-- ==== Sys2Proof/Laws/Frames.lean ====
section
/-! SUPPORT. What the shared operations leave: for each one lemma that says which fields it may change, and the fields it leaves. -/
namespace Sys2Proof.Machine

/-- A fold of steps that change only the ring changes only the ring. -/
theorem net_foldl {α : Type} {f : State → α → State} (h : ∀ t a, ∃ n, f t a = { t with net := n }) :
    ∀ (l : List α) (s : State), ∃ n, l.foldl f s = { s with net := n }
  | [], s => ⟨s.net, rfl⟩
  | a :: l, s => by
    obtain ⟨n, e⟩ := h s a
    obtain ⟨k, e2⟩ := net_foldl h l (f s a)
    exact ⟨k, by rw [List.foldl_cons, e2, e]⟩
_ _ _
| THE PROBLEM |
Take the line with "namespace Sys2Proof.Machine" and all lines after it through the end of the records, and write them out exactly; include nothing else.

| ANSWER SPACE |
namespace Sys2Proof.Machine

/-- A fold of steps that change only the ring changes only the ring. -/
theorem net_foldl {α : Type} {f : State → α → State} (h : ∀ t a, ∃ n, f t a = { t with net := n }) :
    ∀ (l : List α) (s : State), ∃ n, l.foldl f s = { s with net := n }
  | [], s => ⟨s.net, rfl⟩
  | a :: l, s => by
    obtain ⟨n, e⟩ := h s a
    obtain ⟨k, e2⟩ := net_foldl h l (f s a)
    exact ⟨k, by rw [List.foldl_cons, e2, e]⟩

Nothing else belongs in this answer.